* [GIVEN RECORDS]
/-- ENC from any state of its run to its end, with no host action pending. -/
theorem enc_run (w : Nat) {s : State} (h : Invariant s) (hx : s.inbox = []) (hb : s.busy = true) (ho : s.op = 2#2)
    (hw : (s.len.val - s.rpos + 2) / 3 = w) :
    ∃ u, Host.Core.run Sys2Proof.core (w + 1) s = .next u ∧ EncEnd s u w := by
  have hle := (encRunning_of_op (h.running hb) ho).rposLe
  induction w generalizing s with
  | zero =>
    have heq : s.rpos = s.len.val := by omega
    exact ⟨_, run_succ 0 s _ (step_encFinish h hx hb ho heq), encEnd_finish h.memWf heq⟩
  | succ w ih =>
    have hlt : s.rpos < s.len.val := by omega
    have hstep := step_encBlock h hx hb ho hlt
    have h' := everyStepKeepsTheInvariant _ _ h hstep
    have hw' : (s.len.val - (s.rpos + s.encWindow) + 2) / 3 = w := by rw [State.encWindow]; omega
    obtain ⟨u, hu, hend⟩ := ih h' hx hb ho hw' (encRunning_of_op (h'.running hb) ho).rposLe
    exact ⟨u, (run_succ (w + 1) s _ hstep).trans hu, hend.of_block h hb ho hlt⟩

/-- Settles O21, from the issue of ENC and its run from there. -/
theorem encRunWritesTheText : Obligations.EncRunWritesTheText := by
  unfold Obligations.EncRunWritesTheText
  intro s h hi hx hm hs hd hcap
  have hissue := exec_enc_starts hi hm hs hd hcap
  obtain ⟨u, hu, hstate, htext, hframe⟩ :=
    enc_run ((s.len.val + 2) / 3) (h.issueResult (exec_issueResult hissue)) hx rfl rfl rfl
  simp only [startStream_wpos, Nat.zero_add] at hstate
  exact ⟨_, u, hissue, hu, hstate, htext, by rw [encText_length, read_length], hframe⟩

/-! ### The run of DEC (R139) -/

/-- What the run of DEC from `s` has done in `u`, where it ends, when its `j` groups left decode to the bytes and the
violation given (R137, R138, R170). -/
def DecEnd (s u : State) (j : Nat) : List Byte × Option Kind → Prop
  | (bs, none) =>
    u = { s with
      busy := false, done := true, rlen := .holding (s.wpos + bs.length), rpos := s.len.val
      wpos := s.wpos + bs.length, mem := u.mem, completed := s.completed + 1, free := u.free } ∧
    HoldsAt u.mem (s.dst.val + s.wpos) bs ∧ SameOutside s.mem u.mem (s.dst.val + s.wpos) (3 * j)
  | (bs, some kind) =>
    ViolatedInStep { s with rpos := u.rpos, wpos := s.wpos + bs.length, mem := u.mem } u kind ∧
    HoldsAt u.mem (s.dst.val + s.wpos) bs ∧ bs.length % 3 = 0 ∧
    SameOutside s.mem u.mem (s.dst.val + s.wpos) bs.length

theorem decEnd_finish {s : State} (heq : s.rpos = s.len.val) :
    DecEnd s (s.setRlen s.wpos).complete 0 ([], none) :=
  ⟨by rw [← heq]; rfl, fun k hk => absurd hk (Nat.not_lt_zero k), .refl _ _ _⟩

theorem decEnd_raise {s : State} (k : Kind) (j : Nat) (hh : s.halt = false) :
    DecEnd s (s.raise k) j ([], some k) :=
  ⟨violatedInStep_raise k hh, fun k hk => absurd hk (Nat.not_lt_zero k), rfl, .refl _ _ _⟩

/-- The bytes of a group stand at the end of the run, and the bytes of the run after them. -/
theorem afterDecBlock_append_holds {s u : State} {bs cs : List Byte} {n k : Nat} (hm : Memory.wf s.mem = true)
    (hd : dec32 s.decBlock = some (bs, n)) (hcs : HoldsAt u.mem (s.dst.val + (s.wpos + n)) cs)
    (hf : SameOutside (s.afterDecBlock bs n).mem u.mem (s.dst.val + (s.wpos + n)) k) :
    HoldsAt u.mem (s.dst.val + s.wpos) (bs ++ cs) := by
  obtain ⟨rfl, -, -⟩ := dec32_length hd
  rw [← Nat.add_assoc] at hcs hf
  exact holdsAt_append.2 ⟨(afterDecBlock_holds hm hd).of_sameOutside hf le_rfl, hcs⟩

/-- A stored group before a run of DEC makes it a run with one group more. Only the last group may yield fewer than
three bytes, and nothing is raised after it. -/
theorem DecEnd.of_block {s u : State} {j n : Nat} {bs : List Byte} {r : List Byte × Option Kind}
    (hm : Memory.wf s.mem = true) (hd : dec32 s.decBlock = some (bs, n)) (hfull : r.2 ≠ none → n = 3)
    (hend : DecEnd (s.afterDecBlock bs n) u j r) : DecEnd s u (j + 1) (bs ++ r.1, r.2) := by
  obtain ⟨hlen, -, hn⟩ := dec32_length hd
  have hblock := afterDecBlock_frame hm hd
  obtain ⟨cs, o⟩ := r
  have hlength : (bs ++ cs).length = n + cs.length := by rw [List.length_append, hlen]
  have hwpos : (s.afterDecBlock bs n).wpos + cs.length = s.wpos + (bs ++ cs).length := by
    rw [hlength, ← Nat.add_assoc]
    rfl
  cases o with
  | none =>
    obtain ⟨hstate, hholds, hframe⟩ := hend
    rw [hwpos] at hstate
    change SameOutside _ u.mem (s.dst.val + (s.wpos + n)) _ at hframe
    exact ⟨hstate, afterDecBlock_append_holds hm hd hholds hframe,
      (hblock.mono le_rfl (by omega)).trans (hframe.mono (by omega) (by omega))⟩
  | some kind =>
    obtain ⟨hstate, hholds, hmod, hframe⟩ := hend
    obtain rfl : n = 3 := hfull (Option.some_ne_none kind)
    rw [hwpos] at hstate
    change SameOutside _ u.mem (s.dst.val + (s.wpos + 3)) _ at hframe
    have hwritten : SameOutside s.mem u.mem (s.dst.val + s.wpos) (bs ++ cs).length :=
      (hblock.mono le_rfl (by omega)).trans (hframe.mono (by omega) (by omega))
    exact ⟨hstate, afterDecBlock_append_holds hm hd hholds hframe,
      hlength ▸ (Nat.add_mod_left 3 _).trans hmod, hwritten⟩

* [YOUR INSTRUCTIONS] Given the word "false", show every line of the records that contains it.

* [RESPONSE TO THIS TASK]
      busy := false, done := true, rlen := .holding (s.wpos + bs.length), rpos := s.len.val
theorem decEnd_raise {s : State} (k : Kind) (j : Nat) (hh : s.halt = false) :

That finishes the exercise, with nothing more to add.